**Directions:** For the entries below, the result should be an exact transcription of the lines from the one with "slot's word 0. -/" up to and including the one with "h.2.2.1, h.2.2.2.1, h.2.2.2.2⟩", and only those.

++++ Extracted information

-- ==== Sys2Proof/Tests/Slice0.lean ====
section
/-!
SUPPORT. Sys2Proof/Tests/Slice0.lean: the model's own tests: ill-formed terms that the checks refuse, words written out from the encoding
tables, single steps with results worked out from the rules, and for the statements' hypotheses, states and operands that meet them.
-/
set_option maxRecDepth 20000
set_option exponentiation.threshold 8192
namespace Sys2Proof.Tests
open Sys2Proof Sys2Proof.Machine

/-- The state that an outcome answers. -/
def after (o : Out) : State := match o with | .next t => t | _ => State.reset

/-- A band of 16 threads at word 0 of core 0, with a program, and one step of it. -/
def prog (ws : List Word) : State := State.reset.withProgram ws
/-- The band of the first slot. -/
def band0 (s : State) : Band := (s.band? 0).getD probeBand
/-- A state with its first band changed. -/
def withB (s : State) (f : Band → Band) : State := s.setBand 0 (f (band0 s))
/-- A band with a register's value in some threads. -/
def setV (n : Nat) (vals : Tbl Word) (b : Band) : Band := { b with regs := b.regs ++ [{ name := n, preg := n, vals := vals }] }
/-- A v register's value in a thread. -/
def v (s : State) (n t : Nat) : Option Word := (band0 s).vreg? n t
/-- One step. -/
def stepped (s : State) : State := after (step s)
/-- The issue register at the first slot's word 0. -/
def atIssue (s : State) (ts : List Nat) : State := { s with issue := { threads := ts } }

/-- A run on a band, from facts that are decided. -/
theorem runsOf (s : State) (b : Band) (h : s.issue.lane < 64 ∧ s.issue.slot < 4 ∧ s.band? s.issue.key = some b ∧ s.issue.threads.Nodup ∧
    ∀ t ∈ s.issue.threads, t < b.threads.length) : Runs s b := ⟨h.1, h.2.1, h.2.2.1, h.2.2.2.1, h.2.2.2.2⟩
/-- An answer read from what it is as an option. -/
theorem okOf {α : Type} (x : Rd α) (a : α) (h : x.toOption = some a) : x = .ok a := by
  cases x with
  | error e => cases h
  | ok b => cases h; rfl
/-- What a thread-by-thread instruction needs, for a v destination, from facts that are decided. -/
theorem readyOf (s : State) (b : Band) (f : Fld) (wa wb wc : Nat) (tg : Target) (ts : List Nat) (ins : List In)
    (h : s.band? s.issue.key = some b ∧ s.issue.threads.Nodup ∧ (∀ t ∈ s.issue.threads, t < b.threads.length) ∧
      (b.guarded f s.issue.threads).toOption = some ts ∧ b.destPending f tg ts = false ∧ (mapRd (s.readIn b f wa wb wc) ts).toOption = some ins ∧ f.dk = false ∧
      ((b.lastReads f wa wb wc s.issue.threads).prune (f.results tg ts.length)).mapped
        + (((b.lastReads f wa wb wc s.issue.threads).prune (f.results tg ts.length)).unmapped (f.results tg ts.length)).length ≤ b.quota) :
    Ready s b f wa wb wc tg ts ins :=
  ⟨h.1, h.2.1, h.2.2.1, okOf _ _ h.2.2.2.1, h.2.2.2.2.1, okOf _ _ h.2.2.2.2.2.1, fun _ _ hd => absurd (h.2.2.2.2.2.2.1.symm.trans hd) Bool.false_ne_true, h.2.2.2.2.2.2.2⟩

/-- Translations of addresses of the device half, from facts that are decided: `cachedIs`, `mappedIs` and `portIs`. -/
theorem cachedIs (s : State) (u ia : Nat) (w : Bool) (r : Option Nat)
    (h : ia < 2 ^ 51 ∧ (Tbl.find? (Tbl.get s.tlbs u []) (pageOf ia)).map (fun f => f + ia % 65536) = r) : s.cached u ia w = r := (s.cached_of_lt u ia w h.1).trans h.2
theorem mappedIs (s : State) (ia : Nat) (w r : Bool) (h : ia < 2 ^ 51 ∧ (match s.walk ia with | .frame _ => true | _ => false) = r) : s.mapped ia w = r :=
  (s.mapped_of_lt ia w h.1).trans (by have h2 := h.2; revert h2; cases s.walk ia <;> exact id)
theorem portIs (s : State) (u ia pa : Nat) (w : Bool) (h : ia < 2 ^ 51 ∧ (Tbl.find? (Tbl.get s.tlbs u []) (pageOf ia)).map (fun f => f + ia % 65536) = some pa) :
    s.portPA u ia w = some pa := by
  rw [s.portPA_of_lt u ia w h.1, h.2]

/-! ### Words of the spec's own encodings (R64 to R81 and the examples of the chapters) -/

/-- A Form X of zeros with guard p7. -/
def fx : FormX := { g := 7, ac := 0, a := 0, dc := 0, d := 0, mf := 0, sub := 0, lc := 0, lb := 0, la := 0, gn := 0, cc := 0, c := 0, bc := 0, b := 0, w2 := 0 }

theorem test_decode_imad : decode [0xE008_2819, 0x0080_0C02, 8] = some (.imad (.x { fx with a := 1, d := 10, c := 3, b := 2, lc := 1, w2 := 8 }), 3) := by decide
theorem test_decode_mov64 : decode [0x9000_186E, 0x89AB_CDEF, 0x0123_4567] =
    some (.movX (.sLit { m := 9, b := 0, a := 0, d := 6 } 0x0123456789ABCDEF), 3) := by decide
theorem test_decode_movk_literal : decode [0xE004_9C6F, 0x0000_02FF, 0, 1, 0] = some (.movX (.xLit { fx with dc := 1, d := 39, bc := 2, b := 0xFF } 1), 5) := by decide
theorem test_decode_cvt : decode [0xE028_1101, 0x2000_0000, 5] = some (.cvt (.x { fx with a := 5, d := 4, mf := 2, w2 := 5 }), 3) := by decide
theorem test_decode_icmp : decode [0x6000_0462 + 4 * 2 ^ 16, 2, 0] = some (.icmpX (.sLit { m := 6, b := 0, a := 4, d := 1 } 2), 3) := by decide
theorem test_decode_bred : decode [0xE040_254B, 0x8000_02FF, 0, 0xFFFF, 0] = some (.bred (.xLit { fx with a := 8, d := 9, mf := 8, bc := 2, b := 0xFF } 0xFFFF), 5) := by decide
theorem test_decode_call : decode [0x0005_DD90] = some (.call { off := 23, gn := 0, g := 7 }, 1) := by decide
theorem test_decode_bra_back : Decode.decodeAt 29 [0xFFFD_0580] = .ok (.bra { off := 0x3FFF4, gn := 0, g := 1 }, 1) := rfl
theorem test_decode_callx : decode [0xE000_0195, 5, 1] = some (.callx (.x { fx with b := 5, w2 := 1 }), 3) := by decide
theorem test_decode_waitc : decode [0xE000_0299, 0, 0] = some (.waitc fx, 3) := by decide
theorem test_decode_fence : decode [0x2000_0E1C] = some (.fence { m := 2, b := 0, a := 0, d := 3 }, 1) := by decide
theorem test_decode_tcpy : decode [0xE8A0_0281, 0, 3] = some (.tcpy { fx with ac := 1, a := 20, w2 := 3 }, 3) := by decide
theorem test_decode_twany : decode [0xE000_028B, 0x0000_02FF, 0, 0x18, 0] = some (.twanyX (.xLit { fx with bc := 2, b := 0xFF } 0x18), 5) := by decide
theorem test_decode_st : decode [0xE810_1A05, 0xD800_0208, 0x40] = some (.stX { fx with ac := 1, a := 2, d := 6, mf := 13, sub := 8, bc := 2, b := 8, w2 := 0x40 }, 3) := by decide
theorem test_decode_ld : decode [0xE810_8201, 0x0700_0208, 0x166] = some (.ldX { fx with ac := 1, a := 2, d := 32, sub := 7, bc := 2, b := 8, w2 := 0x166 }, 3) := by decide
theorem test_decode_atom2 : decode [0xE010_1617, 0x0000_02FF, 0, 0x0001_3BC0, 0] = some (.atom2 (.xLit { fx with a := 2, d := 5, bc := 2, b := 0xFF } 0x13BC0), 5) := by decide
theorem test_decode_mma : decode [0x88C0_02C1, 0, 0] = some (.mma { fx with g := 4, ac := 1, a := 24 }, 3) := by decide
theorem test_decode_rslv : decode [0xE000_02C9, 0x1000_0000, 0x0003_0A01] = some (.rslv { fx with mf := 1, w2 := 0x30A01 }, 3) := by decide
theorem test_decode_acz : decode [0x0000_0ED8] = some (.acz { m := 0, b := 0, a := 0, d := 3 }, 1) := by decide
theorem test_decode_aczX : decode [0x2000_02D9, 0, 0] = some (.aczX { fx with g := 1 }, 3) := by decide
theorem test_decode_acst : decode [0xE8E0_02D1, 0, 0] = some (.acst { fx with ac := 1, a := 28 }, 3) := by decide
theorem test_decode_mroute : decode [0xE940_02ED, 0, 0] = some (.mroute { fx with ac := 1, a := 40 }, 3) := by decide
theorem test_decode_barw : decode [0xE870_030D, 9, 0] = some (.barw (.x { fx with ac := 1, a := 14, b := 9 }), 3) := by decide
theorem test_decode_taskp : decode [0x8890_0311, 0, 0] = some (.taskp { fx with g := 4, ac := 1, a := 18 }, 3) := by decide
theorem test_decode_pncmd : decode [0xE8A4_5B21, 0x0300_0000, 0] = some (.pncmd { fx with ac := 1, a := 20, dc := 1, d := 22, sub := 3 }, 3) := by decide
/-- The words of the opcode table that have no operand: RET, EXIT, NOP, YIELD, TRET, MFENCE, WAITW. -/
theorem test_decode_bare : [0x198#32, 0x19C, 0x1A8, 0x1B0, 0x34C, 0x2C4, 0x224].map (fun w => (decode [w]).map (·.1)) =
    [some (.ret { imm := 0, d := 0 }), some (.exit { imm := 0, d := 0 }), some (.nop { imm := 0, d := 0 }), some (.yield { imm := 0, d := 0 }),
     some (.tret { imm := 0, d := 0 }), some (.mfence { m := 0, b := 0, a := 0, d := 0 }), some (.waitw { m := 0, b := 0, a := 0, d := 0 })] := by decide
/-- R81: REP's fields: count 63, the strides of D, A and B. -/
theorem test_decode_rep : decode [0b0000000_100_010_001_111111_01111111_00#32] = some (.rep { mbz := 0, bstep := 4, astep := 2, dstep := 1, count := 63, len := 0 }, 1) := by decide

++++++++

**Answer to this problem:**
/-- The issue register at the first slot's word 0. -/
def atIssue (s : State) (ts : List Nat) : State := { s with issue := { threads := ts } }

/-- A run on a band, from facts that are decided. -/
theorem runsOf (s : State) (b : Band) (h : s.issue.lane < 64 ∧ s.issue.slot < 4 ∧ s.band? s.issue.key = some b ∧ s.issue.threads.Nodup ∧
    ∀ t ∈ s.issue.threads, t < b.threads.length) : Runs s b := ⟨h.1, h.2.1, h.2.2.1, h.2.2.2.1, h.2.2.2.2⟩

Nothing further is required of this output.